Access-Fee Pilot: Fewer Fees, More Fragmentation?

The access-fee pilot proposed by the U.S. Securities and Exchange Commission may increase fragmentation in the equity markets as Cboe Global Markets considers launching two additional order books to offset the pilot’s fee caps and prohibitions.

Chris Concannon,
Cboe Global Markets

“We have six exchanges, but we use four for equities and four for options,” said Chris Concannon, president and COO of Cboe, during the National Security Traders Association’s 2018 Market Structure Symposium in Chicago. “I promised the industry previously that we would not light up those books, but with the access-fee pilot, that is off the table.”

However, SEC officials seem more intent than ever that the pilot will move forward.

“While there might not be consensus on some element of a pilot, it is one of the few areas where there is significant consensus around market participants that something needs to be done,” said Brett Redfearn, director of the Division of Markets and Trading at the SEC, during the symposium.

The SEC’s now-defunct Equities Market Structure Advisory Committee recommended most of the pilot’s design, but it was the SEC that inserted a no-transaction-fee test bucket into the proposed pilot.

“Given the comments we were given in connection with the EMSAC recommendation and all of the related issues at stake, I believe we would be missing a very important opportunity to fully evaluate exchange pricing models without proposing this feature within the scope of the pilot,” said Redfearn.

The SEC expects to use the data from the pilot to help it understand how rebates and rebates at various levels affect order routing, liquidity provisioning, order-book depth, and the size of the spread across various segments of securities.

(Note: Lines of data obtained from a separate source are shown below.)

def refCfgFields (p : Bytes) : List Fld :=
  let o := (ordOf (fld p 0 2)).getD 0
  let refin := kindOf o == .refin
  let mode := fld p 3 1
  let num := fld p 8 4
  let den := fld p 12 4
  [srcF 0, inF 2 1 0 1, whenF refin 3 1 0 3, whenF (refin && mode != 2) 4 1 0 1, whenF refin 5 1 0 1,
   whenF (refin && (mode == 0 || mode == 3)) 6 1 0 255, whenF (refin && mode == 3) 7 1 0 1,
   F 8 4 (freqNumOk refin mode den),
   F 12 4 (fun v => if !refin then v == 0 else if mode == 1 then decide (1 ≤ v) else v == 1),
   F 16 4 (dividerOk refin mode num den), whenF (refin && mode == 3) 20 4 9600 921600,
   F 24 8 (fun v => refin || v == 0), F 32 8 (fun v => if refin && mode != 1 then decide (v < 2 ^ 40) else v == 0)]

def refCfgOf (p : Bytes) : RefCfg :=
  { enable := fld p 2 1 == 1, mode := fld p 3 1, edge := fld p 4 1, inputMode := fld p 5 1, glitchNs := fld p 6 1
    todLabel := fld p 7 1, freqNum := fld p 8 4, freqDen := fld p 12 4, divider := fld p 16 4, todBaud := fld p 20 4
    compensation := fldI p 24 8, claimed := fld p 32 8 }

def hRefConfigure : Handler := fun q s =>
  checked q 40 (refCfgFields q.params) <|
  let o := (ordOf (fld q.params 0 2)).getD 0
  let c' := { s.shadow with refs := s.shadow.refs.set o (refCfgOf q.params) }
  refuseIf (decide (((List.range 12).filter fun k => (nth c'.refs k).enable && (nth c'.refs k).mode == 3).length > 1))
    stResource 0 <|
  writes (fun _ => c') s

def execRefConfigure (q : Req) (s : State) : Outcome State Fault Refusal := cmdRow 0x0300 hRefConfigure q s

/-! ### REF_QUALIFY_POLICY (R80, R95) -/

def refPolFields (p : Bytes) : List Fld :=
  let o := (ordOf (fld p 0 2)).getD 0
  let softSet := fld p 8 4
  let hardSet := fld p 16 4
  [srcF 0, inF 2 1 0 3, inF 3 1 1 15, timerF 4, timerF 5, inF 6 1 0 1, whenF (kindOf o == .synce) 7 1 0 255,
   F 8 4 (fun v => decide (v ≤ hardSet)), F 12 4 (fun v => decide (v ≤ softSet)), anyF 16 4,
   F 20 4 (fun v => decide (v ≤ hardSet)), magF 24, magF 32, magF 40, boundF 48,
   whenF (kindOf o == .ptp) 56 1 0 255, rsvF 57 7]

def refPolOf (p : Bytes) : RefPol :=
  { freqWindow := fld p 2 1, losCount := fld p 3 1, qualTime := fld p 4 1, wtr := fld p 5 1, monBasis := fld p 6 1
    qlRankMax := fld p 7 1, softSet := fld p 8 4, softClear := fld p 12 4, hardSet := fld p 16 4, hardClear := fld p 20 4
    pulseWindow := fld p 24 8, phaseJump := fld p 32 8, phaseLimit := fld p 40 8, maxUncertainty := fld p 48 8
    clockClassMax := fld p 56 1 }

def hRefQualifyPolicy : Handler := fun q s =>
  checked q 64 (refPolFields q.params) <|
  refuseIf (fld q.params 6 1 == 1 && !s.shadow.meld.enable) stBadState 0 <|
  writes (fun c => { c with pols := c.pols.set ((ordOf (fld q.params 0 2)).getD 0) (refPolOf q.params) }) s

Redfearn would like to see how low or no rebates would affect whether institutional traders would be more or less likely to obtain queue priority and capture the quoted spread as often as they do now.

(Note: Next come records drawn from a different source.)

/-- Two datasets are compared by path (IEEE 1588-2019 9.3.4; ITU-T G.8275.1 6.3.7). -/
def byPath (c : PtpCfg) (a b : Rank) : Bool :=
  if alternateBmca c then rankKey1 c a == rankKey1 c b && (decide (a.ann.gmClass ≤ 127) || a.ann.gmIdentity == b.ann.gmIdentity)
  else a.ann.gmIdentity == b.ann.gmIdentity

/-- The first dataset is better than the second. -/
def better (c : PtpCfg) (a b : Rank) : Bool :=
  if byPath c a b then lexLt (rankKey2 a) (rankKey2 b)
  else lexLt (rankKey1 c a ++ [a.ann.gmIdentity]) (rankKey1 c b ++ [b.ann.gmIdentity])

/-- The first dataset is better by topology only. -/
def betterByTopology (c : PtpCfg) (a b : Rank) : Bool :=
  byPath c a b && better c a b &&
  (a.ann.stepsRemoved == b.ann.stepsRemoved ||
   (a.ann.stepsRemoved + 1 == b.ann.stepsRemoved && decide (c.clockId > b.ann.source / 65536)))

def bestOf (c : PtpCfg) (l : List Rank) : Option Rank :=
  l.foldl (fun m a => match m with | none => some a | some b => if better c a b then some a else some b) none

/-- A foreign master has sent 2 Announces within 4 of its intervals (R316). -/
def foreignOk (s : State) (f : Foreign) : Bool :=
  match f.times with
  | _ :: b :: _ => decide (b + 4 * logPs f.logInterval ≥ s.now)
  | _ => false

/-- The best qualified foreign master of a binding. -/
def portBest (s : State) (i : Nat) (c : PtpCfg) (p : Nat) : Option Rank :=
  bestOf c (((bindRun s i p).foreign.filter (foreignOk s)).map fun f => { ann := f.ann, localPriority := f.localPriority, port := p })

/-- D0 as a rank. -/
def d0Rank (s : State) (c : PtpCfg) (p : Nat) : Rank :=
  let cls := d0Class s c
  { ann := { source := c.clockId * 65536, gmPriority1 := c.priority1, gmClass := cls, gmAccuracy := accuracyNow s c p s.now cls
             gmVariance := if cls = 6 then c.variance else 0xFFFF, gmPriority2 := c.priority2, gmIdentity := c.clockId }
    localPriority := c.localPriority, port := 0 }

/-- Bindings of an instance in ascending port order. -/
def bindsOf (s : State) (i : Nat) : List BindCfg :=
  sortBy (fun a b => decide (a.port < b.port)) (s.work.binds.filter (fun b => b.inst == i))

/-- What the BMCA decides for a binding: MASTER, PASSIVE, or SLAVE (IEEE 1588-2019 9.3.3). -/
def decideState (c : PtpCfg) (d0 : Rank) (eb er : Option Rank) (p : Nat) : PtpState :=
  if c.profile ≠ 4 ∧ 1 ≤ d0.ann.gmClass ∧ d0.ann.gmClass ≤ 127 then
    match er with
    | none => .master
    | some r => if better c d0 r then .master else .passive
  else match eb with
  | none => .master
  | some e =>
    if better c d0 e then .master
    else if e.port = p then .slave
    else match er with
    | none => .master
    | some r => if betterByTopology c e r then .passive else .master

/-- The decision as the roles and port modes of an instance allow it (R315). -/
def allowState (c : PtpCfg) (b : BindCfg) (st : PtpState) : PtpState :=
  if b.portMode = 1 then .master
  else if (slaveOnly c || b.portMode == 2) && (st == .master || st == .passive) then .listening
  else st

/-- A bound port changes its PTP state (R341). -/
def setBindState (i p : Nat) (st : PtpState) (s : State) : State :=
  if (bindRun s i p).state = st then s else raiseIdx 10 0 i (updBind i p (fun b => { b with state := st }) s)

/-- The source of an instance. -/
def ptpOrd (i : Nat) : Nat := 29 + i

/-- The instance's source fails or passes SOURCE_HEALTH with its tracking (R118, R325). -/
def ptpHealth (i : Nat) (ok : Bool) (s : State) : State :=
  let s := updRef (ptpOrd i) (fun r => { r with healthOk := ok }) s
  if ok then s else evalAll (setCheck (ptpOrd i) cHealth true s)

/-- Tracking ends: the history of path delays is cleared (R326). -/
def dropTracking (i p : Nat) (s : State) : State :=
  let s := updInst i (fun r => { r with tracking := false }) s
  ptpHealth i false (updBind i p (fun b => { b with
    delays := [], goodSamples := 0, sync := none, later := [], follow := none, lastSync := none, request := none, pdelay := none }) s)

/-- Loss of the master (R326). -/
def loseMaster (i p : Nat) (s : State) : State :=
  raiseIdx 10 2 i (dropTracking i p (updInst i (fun r => { r with parent := none }) s))

/-! ### Signaling as a client (R333) -/

/-- A Signaling message waits for admission 2,000 ns before its instant (R297, R333). -/
def presentSignal (i p mac ip : Nat) (tags tlvs : Bytes) (s : State) : State :=
  let auth := match instCfg s i with | some c => txAuth s c | none => 0
  let tr := match bindCfg s i p with | some b => b.transport | none => 1
  let extra := match instCfg s i with | some c => sealLen s c | none => 0
  let q : Request := { id := s.svc.nextId, port := p, prio := (portCfg s p).defaultPrio, suit := .hearts, kind := .ptpScheduled
                       work := .signal i p mac ip tags, frame := tlvs, tIn := s.now + 2000000, tV := s.now, inst := i, annexP := auth
                       respLen := ptpFrameLen tr tags.length (44 + tlvs.length + extra) }
  { s with svc := { s.svc with waiting := s.svc.waiting ++ [q], nextId := s.svc.nextId + 1 } }

def requestTlv (mtype : Nat) (log : Int) (dur : Nat) : Bytes :=
  beBytes 2 4 ++ beBytes 2 6 ++ beBytes 1 (mtype * 16) ++ beBytes 1 (ofSigned 8 log) ++ beBytes 4 dur
def grantTlv (mtype : Nat) (log : Nat) (dur : Nat) : Bytes :=
  beBytes 2 5 ++ beBytes 2 8 ++ beBytes 1 (mtype * 16) ++ beBytes 1 log ++ beBytes 4 dur ++ [0#8, 1#8]
def cancelTlv (mtype : Nat) : Bytes := beBytes 2 6 ++ beBytes 2 2 ++ beBytes 1 (mtype * 16) ++ [0#8]
def ackTlv (mtype : Nat) : Bytes := beBytes 2 7 ++ beBytes 2 2 ++ beBytes 1 (mtype * 16) ++ [0#8]

/-- The MAC address of an upstream: the spec gives no way to learn it, so it is a free value. -/
def upstreamMac (s : State) : Nat × State := (freeVal s % 2 ^ 48, useFree s)

/-- A client asks an upstream for a grant of one type (R333). -/
def askUpstream (i p k mtype : Nat) (s : State) : State :=
  match bindCfg s i p with
  | none => s
  | some b =>
    let log := if mtype = mAnnounce then b.upLogAnnounce else if mtype = mSync then b.upLogSync else b.upLogDelay
    let (mac, s) := upstreamMac s
    let s := updPtp (fun n => { n with upGrants := n.upGrants.map fun g =>
      if g.inst = i ∧ g.port = p ∧ g.upstream = k ∧ g.mtype = mtype then { g with renewAt := none } else g }) s
    presentSignal i p mac (nth b.upstreams k).addr [] (requestTlv mtype log b.upDuration) s

/-- The upstream of an address. -/
def upstreamOf (b : BindCfg) (addr : Nat) : Option Nat := b.upstreams.findIdx? (fun u => u.addr == addr)

/-- A client's parent changes: the former parent's Sync and Delay_Resp grants are cancelled, the new parent is asked (R333). -/
def clientParent (i p : Nat) (addr : Option Nat) (s : State) : State :=
  match bindCfg s i p with
  | none => s
  | some b =>
    if !unicastClient b then s
    else
      let k := addr.bind (upstreamOf b)
      let mine := fun (g : UpGrant) => g.inst == i && g.port == p && g.mtype != mAnnounce
      let old := s.ptp.upGrants.filter (fun g => mine g && some g.upstream != k)
      let s := old.foldl (fun s g =>
        if g.granted then
          let (mac, s) := upstreamMac s
          presentSignal i p mac (nth b.upstreams g.upstream).addr [] (cancelTlv g.mtype) s
        else s) s
      let s := updPtp (fun n => { n with upGrants := n.upGrants.filter (fun g => !(mine g && some g.upstream != k)) }) s
      match k with
      | none => s
      | some k =>
        if s.ptp.upGrants.any (fun g => mine g && g.upstream == k) then s
        else
          let s := updPtp (fun n => { n with upGrants := n.upGrants ++
            [{ inst := i, port := p, upstream := k, mtype := mSync }, { inst := i, port := p, upstream := k, mtype := mDelayResp }] }) s
          askUpstream i p k mDelayResp (askUpstream i p k mSync s)

/-- The source address of a binding's foreign master. -/
def foreignAddr (s : State) (i p src : Nat) : Option Nat :=
  ((bindRun s i p).foreign.find? (fun f => f.ann.source == src)).map (·.addr)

“Would there be more or fewer retail limit orders displayed on exchange and what would the net effect be on market quality,” he asked.

Potential outcomes of the pilot may be a single access-fee cap or a tiered access-fee cap structure based on stocks’ liquidity characteristics, according to Redfearn.

“This scenario also would require a hard look at the appropriate role of regulation in transaction-fee pricing,” he said. “In contrast, the test bucket without exchange rebates we would like to understand better whether competitive market forces could successfully cap access fees without a government imposed cap.”